Steps to reproduce the error:
The test is flaky, but running it sometimes reproduces the situation described.
Hey @achingbrain! Would you be able to help validating this? We at js-waku are facing troubles upgrading from mplex to yamux because of an apparent incompatibility against nim-libp2p over Yamux
Perhaps this issue needs to be ported to https://github.com/ChainSafe/js-libp2p-yamux?

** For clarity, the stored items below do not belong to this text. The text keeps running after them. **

/-- One push. -/
theorem State.pushBank_pushed (s : State) (c : BitVec 12) (id : BankId) (x : Word)
    (h : ((s.carrel c).bank id).dres.length + 1 ≤ 8 ∨
      ((s.carrel c).bank id).d.ptr.toNat + (((s.carrel c).bank id).dres.length + 1 - 8) ≤ 24576) :
    PushedD c id [x] s (s.pushBank c id x) := by
  have hp : 8 ≤ ((s.carrel c).bank id).dres.length → ((s.carrel c).bank id).d.ptr.toNat < 24576 := by omega
  refine ⟨s.pushBank_eq c id x, fun d hd => ?_, ?_, fun i hi => ?_, fun a ha => ?_⟩
  · rw [State.pushBank_carrel, if_neg hd]
  · rw [State.pushBank_carrel, if_pos rfl]
    unfold Bank.pushed
    by_cases hl : ((s.carrel c).bank id).dres.length < 8
    · rw [if_pos hl]
      have hs : (s.pushBank c id x).slot c = s.slot c := by
        funext i; rw [State.pushBank_slot _ _ _ _ _ hp, if_neg (by omega)]
      refine ⟨((s.carrel c).bank id).d.ptr, _, rfl, ?_, ?_, ?_, ?_⟩
      · simp only [List.length_cons, List.length_nil]; omega
      · simp only [List.length_cons, List.length_nil]; omega
      · intro n y hy
        match n, hy with
        | 0, hy => simp at hy; rw [hs]; simpa using hy
        | n + 1, hy => simp at hy
      · intro n _
        rw [hs]
        simp only [List.length_cons, List.length_nil, Nat.zero_add, Nat.add_comm 1 n]
        exact entryAt_push _ _ _ _ _
    · rw [if_neg hl]
      have hlt := hp (by omega)
      have hne : ((s.carrel c).bank id).dres ≠ [] := by
        intro e; rw [e] at hl; simp at hl
      have hs : (s.pushBank c id x).slot c = fun i => if i = ((s.carrel c).bank id).d.ptr.toNat then
          ((s.carrel c).bank id).dres.getLastD 0 else s.slot c i := by
        funext i; rw [State.pushBank_slot _ _ _ _ _ hp]
        simp [show 8 ≤ ((s.carrel c).bank id).dres.length by omega]
      have ht : (((s.carrel c).bank id).d.ptr + 1).toNat = ((s.carrel c).bank id).d.ptr.toNat + 1 := by
        rw [BitVec.toNat_add]; simp; omega
      refine ⟨_, _, rfl, ?_, ?_, ?_, ?_⟩
      · rw [ht]; simp only [List.length_cons, List.length_nil, List.length_dropLast]; omega
      · simp only [List.length_cons, List.length_nil, List.length_dropLast]; omega
      · intro n y hy
        match n, hy with
        | 0, hy => simp at hy; simpa using hy
        | n + 1, hy => simp at hy
      · intro n hn
        rw [hs, ht]
        simp only [List.length_cons, List.length_nil, Nat.zero_add, Nat.add_comm 1 n]
        exact entryAt_spill _ _ _ _ _ hne hn
  · rw [State.pushBank_slot _ _ _ _ _ hp, if_neg]
    intro ⟨h1, h2⟩
    exact hi ⟨by omega, by simp; omega⟩
  · exact State.pushBank_byte _ _ _ _ _ fun h8 => ha _ ⟨Nat.le_refl _, by simp; omega⟩

theorem PushedD.refl (c : BitVec 12) (id : BankId) (s : State) : PushedD c id [] s s := by
  refine ⟨rfl, fun _ _ => rfl, ⟨((s.carrel c).bank id).d.ptr, ((s.carrel c).bank id).dres, ?_, ?_, ?_, ?_, ?_⟩,
    fun _ _ => rfl, fun _ _ => rfl⟩
  · cases id <;> rfl
  · simp
  · simp
  · intro n x h; simp at h
  · intro n _; simp

theorem PushedD.trans {c : BitVec 12} {id : BankId} {a b : List Word} {s t u : State}
    (h1 : PushedD c id a s t) (h2 : PushedD c id b t u)
    (hl : ((s.carrel c).bank id).dres.length + a.length ≤ 8 ∨ 8 ≤ ((s.carrel c).bank id).dres.length)
    (h8 : ∀ ptr res, t.carrel c =
      (s.carrel c).setBank id { (s.carrel c).bank id with d := { ((s.carrel c).bank id).d with ptr := ptr }, dres := res } →
      (((s.carrel c).bank id).dres.length + a.length ≤ 8 ∧ ptr = ((s.carrel c).bank id).d.ptr ∧
        res.length = ((s.carrel c).bank id).dres.length + a.length) ∨
      (8 ≤ ((s.carrel c).bank id).dres.length ∧ res.length = ((s.carrel c).bank id).dres.length)) :
    PushedD c id (b ++ a) s u := by
  obtain ⟨p1, r1, hc1, hn1, hm1, ho1, hk1⟩ := h1.bank
  obtain ⟨p2, r2, hc2, hn2, hm2, ho2, hk2⟩ := h2.bank
  have hb : (t.carrel c).bank id =
      { (s.carrel c).bank id with d := { ((s.carrel c).bank id).d with ptr := p1 }, dres := r1 } := by
    rw [hc1]; simp
  have h8' := h8 p1 r1 hc1
  have hd : ((t.carrel c).bank id).dres = r1 := by rw [hb]
  have hp : ((t.carrel c).bank id).d.ptr = p1 := by rw [hb]
  have s2 := h2.slots
  have b2 := h2.bytes
  rw [hd, hp] at s2 b2 hn2 hk2
  rw [hd] at hm2
  refine ⟨?_, fun d hd => (h2.others d hd).trans (h1.others d hd), ⟨p2, r2, ?_, ?_, ?_, ?_, ?_⟩, ?_, ?_⟩
  · have e1 := h1.rest
    have e2 := h2.rest
    rw [e2, e1]
  · rw [hc2, hb, hc1]; cases id <;> rfl
  · simp only [List.length_append]; omega
  · simp only [List.length_append]; omega
  · intro n x hx
    by_cases hn : n < b.length
    · rw [List.getElem?_append_left hn] at hx; exact ho2 n x hx
    · rw [List.getElem?_append_right (by omega)] at hx
      have := hk2 (n - b.length) (by
        have := (List.getElem?_eq_some_iff.mp hx).1
        omega)
      rw [show b.length + (n - b.length) = n by omega] at this
      rw [this]
      exact ho1 _ _ hx
  · intro n hn
    simp only [List.length_append]
    rw [Nat.add_assoc, hk2 (a.length + n) (by omega)]
    exact hk1 n hn
  · intro i hi
    rw [s2 i (by simp only [List.length_append] at hi; omega), h1.slots i (by simp only [List.length_append] at hi; omega)]
  · intro x hx
    rw [b2 x (fun i hi => hx i (by simp only [List.length_append]; omega)),
      h1.bytes x (fun i hi => hx i (by simp only [List.length_append]; omega))]

/-- Pushes on the data stack in use. -/
theorem State.pushDs_pushed (c : BitVec 12) (l : List Word) (s : State)
    (h : (s.dataOf c).dres.length + l.length ≤ 8 ∨
      (s.dataOf c).d.ptr.toNat + ((s.dataOf c).dres.length + l.length - 8) ≤ 24576) :
    PushedD c (s.carrel c).dataBank l.reverse s (s.pushDs c l) := by
  induction l generalizing s with
  | nil => exact PushedD.refl c _ s
  | cons x l ih =>
    unfold State.dataOf at *
    simp only [List.length_cons] at h
    have h1 := State.pushBank_pushed s c (s.carrel c).dataBank x (by omega)
    obtain ⟨p1, r1, hc1, hn1, _, _, _⟩ := h1.bank
    have hshape : ∀ ptr res, (s.pushBank c (s.carrel c).dataBank x).carrel c =
        (s.carrel c).setBank (s.carrel c).dataBank { (s.carrel c).bank (s.carrel c).dataBank with
          d := { ((s.carrel c).bank (s.carrel c).dataBank).d with ptr := ptr }, dres := res } →
        (((s.carrel c).bank (s.carrel c).dataBank).dres.length + [x].length ≤ 8 ∧
          ptr = ((s.carrel c).bank (s.carrel c).dataBank).d.ptr ∧
          res.length = ((s.carrel c).bank (s.carrel c).dataBank).dres.length + [x].length) ∨
        (8 ≤ ((s.carrel c).bank (s.carrel c).dataBank).dres.length ∧
          res.length = ((s.carrel c).bank (s.carrel c).dataBank).dres.length) := by
      intro ptr res he
      have hb := congrArg (fun k => Carrel.bank k (s.carrel c).dataBank) he
      rw [State.pushBank_carrel, if_pos rfl] at hb
      simp only [Carrel.bank_setBank_same] at hb
      unfold Bank.pushed at hb
      split at hb
      · next hl =>
        have e1 : ((s.carrel c).bank (s.carrel c).dataBank).d.ptr = ptr := congrArg (fun b : Bank => b.d.ptr) hb
        have e2 : x :: ((s.carrel c).bank (s.carrel c).dataBank).dres = res := congrArg (fun b : Bank => b.dres) hb
        refine Or.inl ⟨?_, e1.symm, ?_⟩
        · simp only [List.length_cons, List.length_nil]; omega
        · rw [← e2]; simp
      · next hl =>
        have e2 : x :: ((s.carrel c).bank (s.carrel c).dataBank).dres.dropLast = res :=
          congrArg (fun b : Bank => b.dres) hb
        refine Or.inr ⟨by omega, ?_⟩
        rw [← e2]; simp only [List.length_cons, List.length_dropLast]; omega
    have hd : ((s.pushD c x).carrel c).dataBank = (s.carrel c).dataBank := by
      unfold State.pushD; rw [hc1]; simp
    have hb : ((s.pushD c x).carrel c).bank (s.carrel c).dataBank =
        { (s.carrel c).bank (s.carrel c).dataBank with
          d := { ((s.carrel c).bank (s.carrel c).dataBank).d with ptr := p1 }, dres := r1 } := by
      unfold State.pushD; rw [hc1]; simp
    have h2 := ih (s.pushD c x) (by
      rw [hd, hb]
      rcases hshape p1 r1 hc1 with ⟨_, e, e2⟩ | ⟨_, e2⟩
      · simp only [List.length_cons, List.length_nil] at e2 hn1
        dsimp only; rw [e]; omega
      · simp only [List.length_cons, List.length_nil] at hn1
        dsimp only; omega)
    rw [hd] at h2
    rw [List.reverse_cons]
    have hlen : ((s.carrel c).bank (s.carrel c).dataBank).dres.length + [x].length ≤ 8 ∨
        8 ≤ ((s.carrel c).bank (s.carrel c).dataBank).dres.length := by
      simp only [List.length_cons, List.length_nil]; omega
    exact PushedD.trans h1 h2 hlen hshape

/-! ### Popping from a data stack -/

theorem ptr_sub_toNat (p : BitVec 15) (n : Nat) (h : n ≤ p.toNat) : (p - BitVec.ofNat 15 n).toNat = p.toNat - n := by
  have := p.isLt
  have h15 : (2 : Nat) ^ 15 = 32768 := rfl
  rw [BitVec.toNat_sub, BitVec.toNat_ofNat, h15] at *
  rw [Nat.mod_eq_of_lt (show n < 32768 by omega)]
  omega

/-- The entries that a pop answers are those read where they lie. -/
theorem State.ent_popD (s : State) (c : BitVec 12) (n i : Nat) (h : i < n) :
    (s.popD c n).1.getD i 0 = s.peekD c i := by
  unfold State.popD State.takeN State.peekD
  simp only
  rw [State.peek_eq, List.getD_eq_getElem?_getD, takeN_getElem _ _ _ _ _ h]
  rfl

@danisharora099 yes, that's the right place for this issue. Unfortunately I don't think GitHub lets us transfer issues between orgs, only between repos in the same org so it'll have to be recreated there..
It might be enough to update the stream state in YamuxStream.sendCloseWrite to be StreamState.Finished, then check this.state is not StreamState.Finished in YamuxStream.sendWindowUpdate before sending the update.
What do you think @wemeetagain?
Opened an issue on js-libp2p-yamux as well: https://github.com/ChainSafe/js-libp2p-yamux/issues/91
cc @achingbrain @wemeetagain
What do you think @wemeetagain?
Yes this sound sensible
Digging into this a bit:
The problem is we're unilaterally sending a window update on consumption of each source chunk. Definitely missing a conditional to stop doing that. I think we can check that the read state is not closed or closing.